Next Year…STAY OR GO?

It’s that time of the year when teachers are exhausted, annoyed, and ready for summer. With summer fast approaching, one would think that teachers would be feeling less tense and anxiety. In fact, it’s simply the opposite for many teachers. Some are enduring summer school to make ends meet, financially, and many are contemplating on going back to their schools next year. They’re questioning whether there are better schools out there; however, scared to take that leap of faith. If they go back, will they encounter the same bullshit politics that they experienced prior to this point in their lives? If they go to another school, if even hired, will they experience worse work conditions?

Even when interviewing, educators love to play ‘GOT YA’ questions with their tone-deaf, unauthentic general questions.

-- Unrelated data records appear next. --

/-- The bit shifted out, as a number (R205 to R212). -/
theorem rotCarry_eq_rotOut (op : RotOp) (v : Byte) : rotCarry op v = rotOut op v.toNat := by
  cases op with
  | rlc | rl | sla => exact v.getLsbD_last
  | rrc | rr | sra | srl => exact Nat.testBit_zero v.toNat
  | swap => rfl

/-! ### A bit cleared or set, as numbers (R214, R215) -/

/-- R214 with the mask of the bit under its library name. -/
theorem clearBit_eq_twoPow (n : Fin 8) (v : Byte) : clearBit n v = v &&& ~~~BitVec.twoPow 8 n.val := by
  rw [clearBit, BitVec.xor_comm]
  exact congrArg (v &&& ·) BitVec.xor_allOnes

theorem and_twoPow_toNat (n : Fin 8) (v : Byte) :
    (v &&& BitVec.twoPow 8 n.val).toNat = 2 ^ n.val * (v.toNat / 2 ^ n.val % 2) := by
  rw [BitVec.and_twoPow, ← Nat.toNat_testBit, BitVec.testBit_toNat]
  cases v.getLsbD n.val with
  | false => rfl
  | true => exact (BitVec.toNat_twoPow_of_lt n.isLt).trans (Nat.mul_one _).symm

theorem clearBit_and_twoPow (n : Fin 8) (v : Byte) : clearBit n v &&& BitVec.twoPow 8 n.val = 0#8 := by
  rw [clearBit_eq_twoPow, BitVec.and_assoc, BitVec.not_and_self]
  exact BitVec.and_zero

/-- A byte is the byte with a bit cleared, and that bit. -/
theorem clearBit_toNat_add (n : Fin 8) (v : Byte) :
    (clearBit n v).toNat + 2 ^ n.val * (v.toNat / 2 ^ n.val % 2) = v.toNat := by
  have hdisjoint : clearBit n v &&& (v &&& BitVec.twoPow 8 n.val) = 0#8 := by
    rw [BitVec.and_comm v, ← BitVec.and_assoc, clearBit_and_twoPow, BitVec.zero_and]
  have hjoin : clearBit n v ||| (v &&& BitVec.twoPow 8 n.val) = v := by
    rw [clearBit_eq_twoPow, ← BitVec.and_or_distrib_left, BitVec.not_or_self, BitVec.and_allOnes]
  rw [← and_twoPow_toNat, ← BitVec.toNat_add_of_and_eq_zero hdisjoint, BitVec.add_eq_or_of_and_eq_zero _ _ hdisjoint,
    hjoin]

/-- Setting a bit adds its weight to the byte with the bit cleared. -/
theorem putBit_toNat (n : Fin 8) (v : Byte) : (putBit n v).toNat = (clearBit n v).toNat + 2 ^ n.val := by
  have hjoin : clearBit n v ||| BitVec.twoPow 8 n.val = putBit n v := by
    change _ = v ||| BitVec.twoPow 8 n.val
    rw [clearBit_eq_twoPow]
    ext i
    simp only [BitVec.getElem_or, BitVec.getElem_and, BitVec.getElem_not]
    cases v[i] <;> cases (BitVec.twoPow 8 n.val)[i] <;> rfl
  have hdisjoint := clearBit_and_twoPow n v
  rw [← hjoin, ← BitVec.add_eq_or_of_and_eq_zero _ _ hdisjoint, BitVec.toNat_add_of_and_eq_zero hdisjoint,
    BitVec.toNat_twoPow_of_lt n.isLt]

/-- A bit cleared is its weight subtracted where the bit was set (R214). -/
theorem clearBit_eq_ofNat (n : Fin 8) (v : Byte) :
    clearBit n v = BitVec.ofNat 8 (v.toNat - 2 ^ n.val * (v.toNat / 2 ^ n.val % 2)) := by
  have hsum := clearBit_toNat_add n v
  rw [← Nat.eq_sub_of_add_eq hsum, BitVec.ofNat_toNat, BitVec.setWidth_eq]

/-- A bit set is its weight added where the bit was clear (R215). -/
theorem putBit_eq_ofNat (n : Fin 8) (v : Byte) :
    putBit n v = BitVec.ofNat 8 (v.toNat + 2 ^ n.val * (1 - v.toNat / 2 ^ n.val % 2)) := by
  have hsum : (putBit n v).toNat = v.toNat + 2 ^ n.val * (1 - v.toNat / 2 ^ n.val % 2) := by
    have hclear := clearBit_toNat_add n v
    rw [putBit_toNat]
    rcases Nat.mod_two_eq_zero_or_one (v.toNat / 2 ^ n.val) with hbit | hbit <;> rw [hbit] at hclear ⊢ <;> omega
  rw [← hsum, BitVec.ofNat_toNat, BitVec.setWidth_eq]

/-! ### The flags written, and the rotates of A -/

/-- The flags of a prefixed rotate or shift, as numbers. -/
theorem Regs.putFlags_rot (x : Regs) (op : RotOp) (v : Byte) (c : Bool) :
    x.putFlags (some (rotValue op v c == 0)) (some false) (some false) (some (rotCarry op v)) =
      { x with f := flagByte (decide (rotNat op v.toNat c.toNat = 0)) false false (rotOut op v.toNat) } := by
  rw [Regs.putFlags_eq, rotValue_beq_zero, rotCarry_eq_rotOut]
  rfl

/-- A rotate of A writes A and F; its Z is 0 whatever the result (R200 to R203). -/
theorem runRotA_eq (op : RotOp) (s : State) :
    runRotA op s =
      .next
        { s.retired 1 1 with
          regs :=
            { s.regs with
              a := BitVec.ofNat 8 (rotNat op s.regs.a.toNat s.regs.flagC.toNat)
              f := flagByte false false false (rotOut op s.regs.a.toNat) } } := by
  rw [← rotValue_eq_ofNat, ← rotCarry_eq_rotOut]
  exact (runFixed_eq_retired 1 1 rfl).trans (by rw [Regs.putFlags_eq]; rfl)

/-- The flags of BIT, as numbers; C is left. -/
theorem Regs.putFlags_bit (x : Regs) (n : Fin 8) (v : Byte) :
    x.putFlags (some !v.getLsbD n.val) (some false) (some true) none =
      { x with f := flagByte (decide (v.toNat / 2 ^ n.val % 2 = 0)) false true x.flagC } := by
  rw [Regs.putFlags_eq, not_getLsbD_eq]
  rfl

/-! ### Encodings -/

theorem encode_rotInstr (op : RotOp) (t : Target) : encode (rotInstr op t) = [0xCB, opByte 0 op.code t.code] := by
  cases op <;> rcases t with (_ | _ | _ | _ | _ | _ | _) | _ <;> rfl

theorem encode_bitInstr (n : Fin 8) (t : Target) : encode (bitInstr n t) = [0xCB, opByte 1 n.val t.code] := by
  fin_cases n <;> rcases t with (_ | _ | _ | _ | _ | _ | _) | _ <;> rfl

theorem encode_resInstr (n : Fin 8) (t : Target) : encode (resInstr n t) = [0xCB, opByte 2 n.val t.code] := by
  fin_cases n <;> rcases t with (_ | _ | _ | _ | _ | _ | _) | _ <;> rfl

theorem encode_setInstr (n : Fin 8) (t : Target) : encode (setInstr n t) = [0xCB, opByte 3 n.val t.code] := by
  fin_cases n <;> rcases t with (_ | _ | _ | _ | _ | _ | _) | _ <;> rfl

/-! ### The obligations -/

/-- Settles O36: each of the four is the shared rotate of A. -/
theorem accumulatorRotates : Obligations.AccumulatorRotates := by
  unfold Obligations.AccumulatorRotates
  exact fun s => ⟨⟨rfl, runRotA_eq .rlc s⟩, ⟨rfl, runRotA_eq .rrc s⟩, ⟨rfl, runRotA_eq .rl s⟩, rfl, runRotA_eq .rr s⟩

/-- Settles O37: the register form is one write of the register, the form at HL one read and then one store. -/
theorem prefixedRotatesAndShifts : Obligations.PrefixedRotatesAndShifts := by
  unfold Obligations.PrefixedRotatesAndShifts
  refine fun op t s => ⟨encode_rotInstr op t, ?_⟩
  rw [exec_rotInstr]
  rcases t with x | _ <;> dsimp only <;> rw [← rotValue_eq_ofNat, ← Regs.putFlags_rot]
  case reg => exact runFixed_eq_retired 2 2 rfl
  case atHl => exact storesOneByte_runFixed_regs 2 4 rfl

/-- Settles O38: both forms write F alone; the form at HL leaves its one read on the bus. -/
theorem testBit : Obligations.TestBit := by
  unfold Obligations.TestBit
  refine fun n t s => ⟨encode_bitInstr n t, ?_⟩
  rw [exec_bitInstr]
  rcases t with r | _ <;> dsimp only <;> rw [← Regs.putFlags_bit]
  case reg => exact runFixed_eq_retired 2 2 rfl
  case atHl => exact runFixed_eq_retired 2 3 rfl

/-- Settles O39: the old value with the bit cleared or set is written to the register, or after one read to the byte at HL. -/
theorem resetAndSetBit : Obligations.ResetAndSetBit := by
  unfold Obligations.ResetAndSetBit
  refine fun n t s => ⟨encode_resInstr n t, encode_setInstr n t, ?_⟩
  rw [exec_resInstr, exec_setInstr]
  rcases t with r | _ <;> dsimp only <;> rw [← clearBit_eq_ofNat, ← putBit_eq_ofNat]
  case reg => exact ⟨runFixed_eq_retired 2 2 rfl, runFixed_eq_retired 2 2 rfl⟩
  case atHl => exact ⟨storesOneByte_runFixed_regs 2 4 rfl, storesOneByte_runFixed_regs 2 4 rfl⟩

end Sys2Proof.Machine
end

When I was part of the hiring committee at my previous school, the room turned into a ‘mean girls’ party. Seriously, as the only male in the room, it was awkward to say the least. The teachers and principal talked a lot of ‘smack’ after each interviewee. It was a sad experience for me and I felt bad for the teacher candidates, though, for those who didn’t get the job, I’d say they were better off in a different school. At one point, the principal let us know that her boss (executive director) let her know that she needs to hire ASAP and it’s time to get the 2am candidates because those at 10pm aren’t showing up. Meaning, when you’re drunk, you settle! We started settling for candidates because hiring became scarce. One of the candidates, a newbie to education, interviewed over the phone. When I searched for her on social media, I showed the committee. Drama ensued, of course. Name calling from the committee, including the principal ensued. Her social media said she was a model and boy that sparked debate.

My point is that teachers are in a bind. Leave or stay? Do they leave their comfort zone of instability and chaos for something new and unknown? Do they stay because they come back for the kids? Do they endure an exhaustive, condescending hiring process where they have to prove themselves, professionally and personally? I left the teaching profession and it took me 6 months to find a job. It’s worth the move. I say, if your leadership has failed you and made your experience less than satisfactory, leave! Find a new school or leave the profession and be an advocate like me!